O Ecotextiles (and Two Sisters Ecotextiles)

Last week we promised to explore the Green Revolution.

The term “Green Revolution”  was coined in the 1960s to highlight a particularly striking breakthrough in yields, which is the traditional way to measure agricultural performance  – in tonnes per hectare, bushels per acre or whatever.  Farmers have been trying to improve yields by improving seeds through experimentation since the beginning of time – they’d keep seeds from the biggest, highest, most vigorous plants to sow the next spring.  These seeds are the product of thousands of years of experimental plant breeding by millions of farmers across the world. The crops that humanity has painstakingly bred (sometimes from wild plants) are the kernels of our civilization.

The Green Revolution is a term used to describe a tremendous boom in agricultural productivity based on high-yielding varieties (HYV’s)  of crops (beginning with wheat, but also including rice and corn) which were developed in the 1940’s.  With a big boost from the International Agricultural Research Centers created by the Rockefeller and Ford Foundations, the “miracle” seeds of high yielding varieties quickly spread around the world.  By the 1970s, the term “revolution” was well deserved, for the new seeds – accompanied by chemical fertilizers, pesticides, and, for the most part, irrigation – had replaced the traditional farming practices of millions of Third World farmers as well as those in the United States. [1]

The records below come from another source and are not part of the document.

/-- End the cadence binding of a flow. -/
def Parapet.unbind (p : Parapet) (flow : Nat) : Parapet := { p with bindings := p.bindings.filter (fun b => b.flow != flow) }

/-- FLOW_ADD commits (R186, R386): the lowest free record slot, zeroed. -/
def State.commitFlow (s : State) (p : List Byte) : State :=
  let used := s.ppt.flows.map (·.slot) ++ s.evt.freeing.map (·.1)
  let slot := ((List.range (used.length + 1)).find? (fun i => !used.contains i)).getD 0
  { s with
    ppt := { s.ppt with flows := s.ppt.flows ++ [⟨le p 0 4, p, slot⟩] }
    evt := { s.evt with live := zeroRecord s.evt.live (0x8000 + 64 * slot) (BitVec.ofNat 32 (le p 0 4)) } }

/-- FLOW_REMOVE commits (R86): grants of the flow still queued are refused, its binding and its retries end, its record is freed at the
next snapshot. -/
def State.commitFlowGone (s : State) (id : Nat) : State :=
  match s.flow id with
  | none => s
  | some f =>
    let s := s.takeGrants
    let mine := s.ppt.grants.filter (fun g => g.admitted.isNone && le g.raw 0 4 == id && !(g.downlink && Config.isPdcch g.raw))
    let t := mine.foldl (fun t g => t.refuse g.downlink g.raw) s
    let p := t.ppt.unbind id
    ({ t with
      ppt := { p with
        flows := t.ppt.flows.filter (fun f => f.id != id)
        grants := t.ppt.grants.filter (fun g => !mine.contains g)
        retries := t.ppt.retries.filter (fun r => r.flow != id)
        reserves := t.ppt.reserves.filter (fun r => r.flow != id) }
      evt := { t.evt with freeing := t.evt.freeing ++ [(f.slot, false)] } }).boundCount

/-- CARRIER_REMOVE commits (R84): its flows go, grants still queued are refused, the grant queues are deleted. -/
def State.commitCarrierGone (s : State) (c : Nat) : State :=
  match s.ppt.carrier c with
  | none => s
  | some k =>
    let s := (s.ppt.flows.filter (fun f => le f.payload 4 2 == c)).foldl (fun s f => s.commitFlowGone f.id) s.takeGrants
    let mine := s.ppt.grants.filter (fun g => g.admitted.isNone && le g.raw 8 2 == c)
    let t := mine.foldl (fun t g => t.refuse g.downlink g.raw) s
    let t := (if k.ulq = 0 then t else t.queueGone k.ulq).queueGone k.dlq
    ({ t with ppt := { t.ppt with
      carriers := Map.erase c t.ppt.carriers
      grants := t.ppt.grants.filter (fun g => !mine.contains g) } }).rebudget

/-- BUDGET_SET commits (R161, R184). -/
def State.commitBudget (s : State) (p : List Byte) : State :=
  let regs := putR s.regs Rg.PPT_CTRL Fd.PPT_CTRL_protect_clusters (le p 10 1)
  let regs := putR regs Rg.PPT_CTRL Fd.PPT_CTRL_time_fill (le p 11 1)
  let regs := putR regs Rg.PPT_CTRL Fd.PPT_CTRL_relax_margin (le p 12 1)
  let regs := putR regs Rg.PPT_THERMAL ⟨16, 16⟩ (le p 8 2)
  let regs := putR regs Rg.PPT_ECC_THRESHOLD ⟨0, 16⟩ (le p 16 4)
  ({ s with
    regs := regs
    ppt := { s.ppt with powerLimit := le p 0 4, guardMw := le p 4 4, dozeSlots := le p 14 2 } }).rebudget

/-- CADENCE_BIND commits (R174): a second bind replaces the binding; with flags bit 0 it ends. -/
def State.commitCadence (s : State) (p : List Byte) : State :=
  let id := le p 0 4
  let at_ := ((s.ppt.accums.find? (fun a => a.rate == le p 4 1)).map (·.index)).getD 0
  let q : Parapet := s.ppt.unbind id
  let new : Parapet := { q with bindings := q.bindings ++ [⟨id, p, at_⟩] }
  ({ s with ppt := if bit (le p 7 1) 0 then q else new }).boundCount

/-- First port of the quad of a port (R311). -/
def quadFirst (p : Nat) : Nat := p / 4 * 4

/-- ETH_PORT_CONFIG commits (R322). -/
def portRegs (regs : SMap Word) (p : List Byte) : SMap Word :=
  let n := le p 0 1
  let a := Rg.ETH_PORT_CTRL n
  let t := Rg.ETH_PORT_TIMING n
  let regs := putR regs a Fd.ETH_PORT_CTRL_enable (le p 1 1 % 2)
  let regs := if n = 32 then putR regs a Fd.ETH_PORT_CTRL_fec (le p 1 1 / 2 % 2)
    else if n = quadFirst n then putR regs a Fd.ETH_PORT_CTRL_mode (le p 2 1) else regs
  let regs := putR regs a Fd.ETH_PORT_CTRL_mtu (le p 6 2)
  putR (putR (putR regs t Fd.ETH_PORT_TIMING_t_lead (le p 3 1)) t Fd.ETH_PORT_TIMING_rx_window_end (le p 4 1))
    t Fd.ETH_PORT_TIMING_cp_adv (le p 5 1)

/-- ETH_PORT_CONFIG takes effect (R322): a SerDes group is On where a port of it is enabled (R361). -/
def State.commitPort (s : State) (p : List Byte) : State :=
  let n := le p 0 1
  let t := { s with
    regs := portRegs s.regs p
    eth := { s.eth with
      mgmtTx := Map.set 0 s.eth.mgmtTx n (le p 8 4 % 2 ^ 20)
      mgmtRx := Map.set 0 s.eth.mgmtRx n (le p 12 4 % 2 ^ 20) } }
  (t.when (n < 32) (t.domFollow (20 + n / 8) (groupPort t.regs (n / 8)).isSome)).rebudget

/-- An entry of a flow map (R316). -/
def eflowOf (b : List Byte) : EFlow :=
  { eaxc := le b 0 2, port := le b 2 1, dir := le b 3 1, carrier := le b 4 2, stream := le b 6 1, mantissa := le b 7 1,
    category := le b 8 1, flags := le b 9 1, vlan := le b 10 2 }

/-- Entries of an ECPRI_FLOW_MAP payload (R316). -/
def eflowsOf (p : List Byte) : List EFlow := (List.range (le p 0 4)).map (fun i => eflowOf ((p.drop (8 + 16 * i)).take 16))

/-- The map after a change (R316): flags bit 0 replaces the whole map of the named carriers. -/
def mapAfter (old : List EFlow) (p : List Byte) : List EFlow :=
  let new := eflowsOf p
  (if bit (le p 4 4) 0 then old.filter (fun e => !new.any (fun n => n.carrier == e.carrier)) else old) ++ new

/-- The effect of a command at its commit (R65), but for a retirement. -/
def State.effect (s : State) (c : Cmd) : State :=
  match c.code with
  | 0x0101 => s.commitCarrier c.payload
  | 0x0102 => s.commitCarrierGone (le c.payload 0 2)
  | 0x0201 => s.commitFlow c.payload
  | 0x0202 => s.commitFlowGone (le c.payload 0 4)
  | 0x0203 => s.commitBudget c.payload
  | 0x0204 => s.commitCadence c.payload
  | 0x0401 => s.commitPort c.payload
  | 0x0402 => { s with eth := { s.eth with flows := mapAfter s.eth.flows c.payload } }
  | _ => s

/-- Codes whose effect comes at a frame tick and at a slot tick (R65). -/
def atFrame (code : Nat) : Bool := [0x0101, 0x0102, 0x0401, 0x0402].contains code
def atSlot (code : Nat) : Bool := [0x0201, 0x0202, 0x0203, 0x0204, 0x0302].contains code

/-- A pending command that waits for a tick (R65). -/
def waits (frame : Bool) (c : Cmd) : Bool := c.phase == .pending && c.dev == 0 && (if frame then atFrame c.code else atSlot c.code)

/-- The configuration that will stand once all earlier accepted changes have been applied (R65). -/
def State.planned (s : State) : State := (s.host.cmds.filter (fun c => waits true c || waits false c)).foldl State.effect s

/-- Note a commit in the journal (R73). -/
def State.journalled (s : State) (c : Cmd) : State :=
  { s with host := { s.host with journal := s.host.journal ++ [c.tag + 65536 * c.dev] } }

/-- Commit a pending command at a tick (R65, R73): journalled, applied, completed. -/
def State.commitAt (s : State) (tick : Word) (c : Cmd) : State :=
  let t := (s.journalled c).effect c
  t.withRep (t.rep.completeOne c stOk 0 tick)

/-- The objects that a command touches (R64; log entry 154). -/
def objectsOf (c : Cmd) : List (Nat × Nat) :=
  let p := c.payload
  match c.code with
  | 0x0101 => [(1, le p 0 2)]
  | 0x0102 => [(1, le p 0 2)]
  | 0x0103 => [(1, le p 0 2)]
  | 0x0104 => [(2, 0)]
  | 0x0105 => [(2, 0)]
  | 0x0201 => [(3, le p 0 4), (1, le p 4 2)]
  | 0x0202 => [(3, le p 0 4)]
  | 0x0204 => [(3, le p 0 4)]
  | 0x0302 => [(4, le p 0 1)]
  | 0x0303 => [(4, le p 0 1)]
  | 0x0402 => (0x0402, 0) :: (eflowsOf p).map (fun f => (1, f.carrier))
  | 0x0501 => [(5, le p 0 1)]
  | 0x0502 => [(6, le p 0 1)]
  | 0x0504 => [(7, le p 0 4 % 4)]
  | 0x0601 => [(8, le p 0 1)]
  | 0x0603 => [(8, le p 0 1)]
  | 0x0702 => [(9, le p 0 4)]
  | 0x0801 => [(10, if le p 0 1 = 1 then le p 2 2 else 96)]
  | 0x0A01 => [(11, le p 0 1)]
  | 0x0002 => []
  | 0x0701 => []
  | k => [(k, 0)]

/-- Two commands touch one object of one device. -/
def sameObject (c d : Cmd) : Bool := c.dev == d.dev && (objectsOf c).any (objectsOf d).contains

/-- What falls due at a tick, in the order in which it was accepted (R64, R65): a command waits behind one that came before it, touches
an object of it and waits for a frame tick still. -/
def dueAt (frame : Bool) (cs : List Cmd) : List Cmd :=
  cs.filter (fun c => (waits false c || (frame && waits true c)) &&
    (frame || !(cs.takeWhile (fun x => x != c)).any (fun x => waits true x && sameObject x c)))

/-- Commit what falls due at a slot tick, which may be a frame tick; retirements complete later (R87). -/
def State.commits (s : State) (frame : Bool) (tick : Word) : State :=
  ((dueAt frame s.host.cmds).filter (fun c => c.code != 0x0302)).foldl (fun s c => s.commitAt tick c) s

/-- A grant at the declared maxima of a flow (R172, R186), with a clock slot. -/
def maxGrant (f : Flow) (slot : Word) : List Byte :=
  let p := f.payload
  leBytes 4 f.id ++ leBytes 4 slot.toNat ++ leBytes 2 (le p 4 2) ++ leBytes 2 0 ++ leBytes 2 0 ++ leBytes 2 (le p 12 2) ++ leBytes 1 0 ++
    leBytes 1 14 ++ leBytes 1 (le p 11 1) ++ leBytes 1 0 ++ leBytes 1 (le p 14 1) ++ leBytes 1 0 ++ leBytes 2 4 ++ leBytes 4 0 ++
    leBytes 4 (le p 16 4) ++ leBytes 32 0

/-- A slot reference that stands for the frame tick in the check of R172. -/
def protBase : Nat := 2 ^ 20

/-- Frames that the check of R172 lays out: the one that it evaluates, and one on each side of it, whose work reaches into it. -/
def protFrames : Nat := 3

/-- Protected grants of the frames at their maxima (R172): those of bound flows are their templates. -/
def State.protGrants (s : State) : List Grant :=
  let gs := s.ppt.inUse.flatMap (fun e =>
    let r := (s.plan e.1 e.2.payload).r
    let fs := s.ppt.flows.filter (fun f => le f.payload 4 2 == e.1 && le f.payload 7 1 == 0 && (s.ppt.binding f.id).isNone)
    (List.range (protFrames * slotsPerFrame s.planScs / r)).flatMap (fun j => fs.map (fun f =>
      (le f.payload 6 1 == 1, maxGrant f (tickRef (protBase + j * r) 0)))))
  ((List.range gs.length).zip gs).map (fun e =>
    { id := e.1 + 1, downlink := e.2.1, raw := e.2.2, cls := 0, admitted := none, status := 0, mutedSyms := 0, cluster := 0xFF,
      iterations := 0, answered := false })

Much of the reason why these “high yielding varieties” produced more than traditional varieties was that they were more responsive to petrochemical fertilizers. To produce their high yields, the new seeds required far more fertilizer than traditional varieties could absorb.   Fertilizer – inducing a demand for it, supplying it, teaching farmers to use it and putting it to work – is one key to the Green Revolution[2].  In fact, some people say the term “high-yielding varieties” is a misnomer, because it implies that the new seeds are high yielding of themselves. The distinguishing feature of the seeds, however, is that they are highly responsive to certain key inputs such as fertilizers and irrigation water. They say the term “high responsive varieties” is more appropriate.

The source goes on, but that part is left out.